Required action >>
Write the entries again exactly, with no line missing.

Items listed in a dataset >>
╭──
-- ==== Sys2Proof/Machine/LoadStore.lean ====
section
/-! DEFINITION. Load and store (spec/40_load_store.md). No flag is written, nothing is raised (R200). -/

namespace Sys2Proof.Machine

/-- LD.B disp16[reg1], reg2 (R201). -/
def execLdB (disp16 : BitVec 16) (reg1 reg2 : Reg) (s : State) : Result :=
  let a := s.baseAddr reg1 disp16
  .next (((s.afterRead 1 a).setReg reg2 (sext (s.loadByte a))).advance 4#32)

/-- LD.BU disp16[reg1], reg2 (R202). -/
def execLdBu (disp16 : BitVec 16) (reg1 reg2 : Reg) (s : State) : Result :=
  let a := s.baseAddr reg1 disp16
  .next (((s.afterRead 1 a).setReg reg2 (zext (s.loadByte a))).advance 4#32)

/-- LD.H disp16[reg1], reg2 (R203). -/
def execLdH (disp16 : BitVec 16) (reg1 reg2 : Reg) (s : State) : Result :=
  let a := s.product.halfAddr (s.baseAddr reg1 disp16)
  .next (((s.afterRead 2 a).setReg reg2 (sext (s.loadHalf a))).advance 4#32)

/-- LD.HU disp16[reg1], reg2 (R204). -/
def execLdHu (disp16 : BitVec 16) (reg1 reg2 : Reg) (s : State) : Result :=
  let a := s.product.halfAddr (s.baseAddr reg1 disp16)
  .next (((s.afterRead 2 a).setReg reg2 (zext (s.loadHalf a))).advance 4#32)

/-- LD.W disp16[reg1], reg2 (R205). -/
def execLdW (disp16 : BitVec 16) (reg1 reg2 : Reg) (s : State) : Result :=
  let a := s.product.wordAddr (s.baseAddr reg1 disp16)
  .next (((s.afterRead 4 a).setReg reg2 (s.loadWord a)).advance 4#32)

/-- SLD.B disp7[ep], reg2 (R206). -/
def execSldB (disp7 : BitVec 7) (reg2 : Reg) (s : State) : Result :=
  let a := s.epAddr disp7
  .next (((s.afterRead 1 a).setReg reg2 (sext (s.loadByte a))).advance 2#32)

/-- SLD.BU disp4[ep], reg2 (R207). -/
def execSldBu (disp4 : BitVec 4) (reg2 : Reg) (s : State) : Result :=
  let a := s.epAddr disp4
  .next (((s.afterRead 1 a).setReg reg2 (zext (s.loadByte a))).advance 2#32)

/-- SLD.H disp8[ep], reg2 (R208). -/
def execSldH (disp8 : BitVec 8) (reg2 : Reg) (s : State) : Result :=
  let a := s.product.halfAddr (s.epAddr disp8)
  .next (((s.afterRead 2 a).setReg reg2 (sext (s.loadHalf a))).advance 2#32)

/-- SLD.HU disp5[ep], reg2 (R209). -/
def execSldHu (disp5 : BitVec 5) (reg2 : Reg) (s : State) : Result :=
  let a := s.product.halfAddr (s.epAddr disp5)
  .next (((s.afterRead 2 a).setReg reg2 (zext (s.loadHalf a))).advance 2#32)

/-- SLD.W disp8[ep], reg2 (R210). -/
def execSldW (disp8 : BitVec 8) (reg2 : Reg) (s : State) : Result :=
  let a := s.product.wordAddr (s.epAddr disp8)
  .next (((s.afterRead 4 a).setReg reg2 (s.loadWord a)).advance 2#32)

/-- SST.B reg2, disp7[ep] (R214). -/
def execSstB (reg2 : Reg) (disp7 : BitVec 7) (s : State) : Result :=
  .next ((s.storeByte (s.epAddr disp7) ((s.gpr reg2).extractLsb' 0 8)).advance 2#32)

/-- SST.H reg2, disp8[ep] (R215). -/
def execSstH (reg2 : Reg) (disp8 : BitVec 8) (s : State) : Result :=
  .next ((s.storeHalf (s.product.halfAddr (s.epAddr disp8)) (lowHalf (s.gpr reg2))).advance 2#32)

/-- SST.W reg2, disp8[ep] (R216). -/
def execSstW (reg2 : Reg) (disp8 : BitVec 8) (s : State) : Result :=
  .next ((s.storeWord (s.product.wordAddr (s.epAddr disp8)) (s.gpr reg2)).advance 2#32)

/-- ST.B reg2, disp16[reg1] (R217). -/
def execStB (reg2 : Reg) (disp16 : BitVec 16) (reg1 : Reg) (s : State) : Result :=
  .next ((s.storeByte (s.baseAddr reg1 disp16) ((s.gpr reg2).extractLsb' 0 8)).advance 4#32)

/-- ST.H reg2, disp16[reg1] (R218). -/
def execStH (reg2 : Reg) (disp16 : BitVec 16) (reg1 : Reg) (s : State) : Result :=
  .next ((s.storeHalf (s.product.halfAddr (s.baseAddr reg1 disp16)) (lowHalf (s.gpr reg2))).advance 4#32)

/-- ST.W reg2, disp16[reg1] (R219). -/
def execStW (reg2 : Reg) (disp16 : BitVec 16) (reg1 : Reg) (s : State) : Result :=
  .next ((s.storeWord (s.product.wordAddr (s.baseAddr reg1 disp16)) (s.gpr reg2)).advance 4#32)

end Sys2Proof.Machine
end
╰──
Reply >>
-- ==== Sys2Proof/Machine/LoadStore.lean ====
section
/-! DEFINITION. Load and store (spec/40_load_store.md). No flag is written, nothing is raised (R200). -/

namespace Sys2Proof.Machine

/-- LD.B disp16[reg1], reg2 (R201). -/
def execLdB (disp16 : BitVec 16) (reg1 reg2 : Reg) (s : State) : Result :=
  let a := s.baseAddr reg1 disp16
  .next (((s.afterRead 1 a).setReg reg2 (sext (s.loadByte a))).advance 4#32)

/-- LD.BU disp16[reg1], reg2 (R202). -/
def execLdBu (disp16 : BitVec 16) (reg1 reg2 : Reg) (s : State) : Result :=
  let a := s.baseAddr reg1 disp16
  .next (((s.afterRead 1 a).setReg reg2 (zext (s.loadByte a))).advance 4#32)

/-- LD.H disp16[reg1], reg2 (R203). -/
def execLdH (disp16 : BitVec 16) (reg1 reg2 : Reg) (s : State) : Result :=
  let a := s.product.halfAddr (s.baseAddr reg1 disp16)
  .next (((s.afterRead 2 a).setReg reg2 (sext (s.loadHalf a))).advance 4#32)

/-- LD.HU disp16[reg1], reg2 (R204). -/
def execLdHu (disp16 : BitVec 16) (reg1 reg2 : Reg) (s : State) : Result :=
  let a := s.product.halfAddr (s.baseAddr reg1 disp16)
  .next (((s.afterRead 2 a).setReg reg2 (zext (s.loadHalf a))).advance 4#32)

/-- LD.W disp16[reg1], reg2 (R205). -/
def execLdW (disp16 : BitVec 16) (reg1 reg2 : Reg) (s : State) : Result :=
  let a := s.product.wordAddr (s.baseAddr reg1 disp16)
  .next (((s.afterRead 4 a).setReg reg2 (s.loadWord a)).advance 4#32)

/-- SLD.B disp7[ep], reg2 (R206). -/
def execSldB (disp7 : BitVec 7) (reg2 : Reg) (s : State) : Result :=
  let a := s.epAddr disp7
  .next (((s.afterRead 1 a).setReg reg2 (sext (s.loadByte a))).advance 2#32)

/-- SLD.BU disp4[ep], reg2 (R207). -/
def execSldBu (disp4 : BitVec 4) (reg2 : Reg) (s : State) : Result :=
  let a := s.epAddr disp4
  .next (((s.afterRead 1 a).setReg reg2 (zext (s.loadByte a))).advance 2#32)

/-- SLD.H disp8[ep], reg2 (R208). -/
def execSldH (disp8 : BitVec 8) (reg2 : Reg) (s : State) : Result :=
  let a := s.product.halfAddr (s.epAddr disp8)
  .next (((s.afterRead 2 a).setReg reg2 (sext (s.loadHalf a))).advance 2#32)

/-- SLD.HU disp5[ep], reg2 (R209). -/
def execSldHu (disp5 : BitVec 5) (reg2 : Reg) (s : State) : Result :=
  let a := s.product.halfAddr (s.epAddr disp5)
  .next (((s.afterRead 2 a).setReg reg2 (zext (s.loadHalf a))).advance 2#32)

/-- SLD.W disp8[ep], reg2 (R210). -/
def execSldW (disp8 : BitVec 8) (reg2 : Reg) (s : State) : Result :=
  let a := s.product.wordAddr (s.epAddr disp8)
  .next (((s.afterRead 4 a).setReg reg2 (s.loadWord a)).advance 2#32)

/-- SST.B reg2, disp7[ep] (R214). -/
def execSstB (reg2 : Reg) (disp7 : BitVec 7) (s : State) : Result :=
  .next ((s.storeByte (s.epAddr disp7) ((s.gpr reg2).extractLsb' 0 8)).advance 2#32)

/-- SST.H reg2, disp8[ep] (R215). -/
def execSstH (reg2 : Reg) (disp8 : BitVec 8) (s : State) : Result :=
  .next ((s.storeHalf (s.product.halfAddr (s.epAddr disp8)) (lowHalf (s.gpr reg2))).advance 2#32)

/-- SST.W reg2, disp8[ep] (R216). -/
def execSstW (reg2 : Reg) (disp8 : BitVec 8) (s : State) : Result :=
  .next ((s.storeWord (s.product.wordAddr (s.epAddr disp8)) (s.gpr reg2)).advance 2#32)

/-- ST.B reg2, disp16[reg1] (R217). -/
def execStB (reg2 : Reg) (disp16 : BitVec 16) (reg1 : Reg) (s : State) : Result :=
  .next ((s.storeByte (s.baseAddr reg1 disp16) ((s.gpr reg2).extractLsb' 0 8)).advance 4#32)

/-- ST.H reg2, disp16[reg1] (R218). -/
def execStH (reg2 : Reg) (disp16 : BitVec 16) (reg1 : Reg) (s : State) : Result :=
  .next ((s.storeHalf (s.product.halfAddr (s.baseAddr reg1 disp16)) (lowHalf (s.gpr reg2))).advance 4#32)

/-- ST.W reg2, disp16[reg1] (R219). -/
def execStW (reg2 : Reg) (disp16 : BitVec 16) (reg1 : Reg) (s : State) : Result :=
  .next ((s.storeWord (s.product.wordAddr (s.baseAddr reg1 disp16)) (s.gpr reg2)).advance 4#32)

end Sys2Proof.Machine
end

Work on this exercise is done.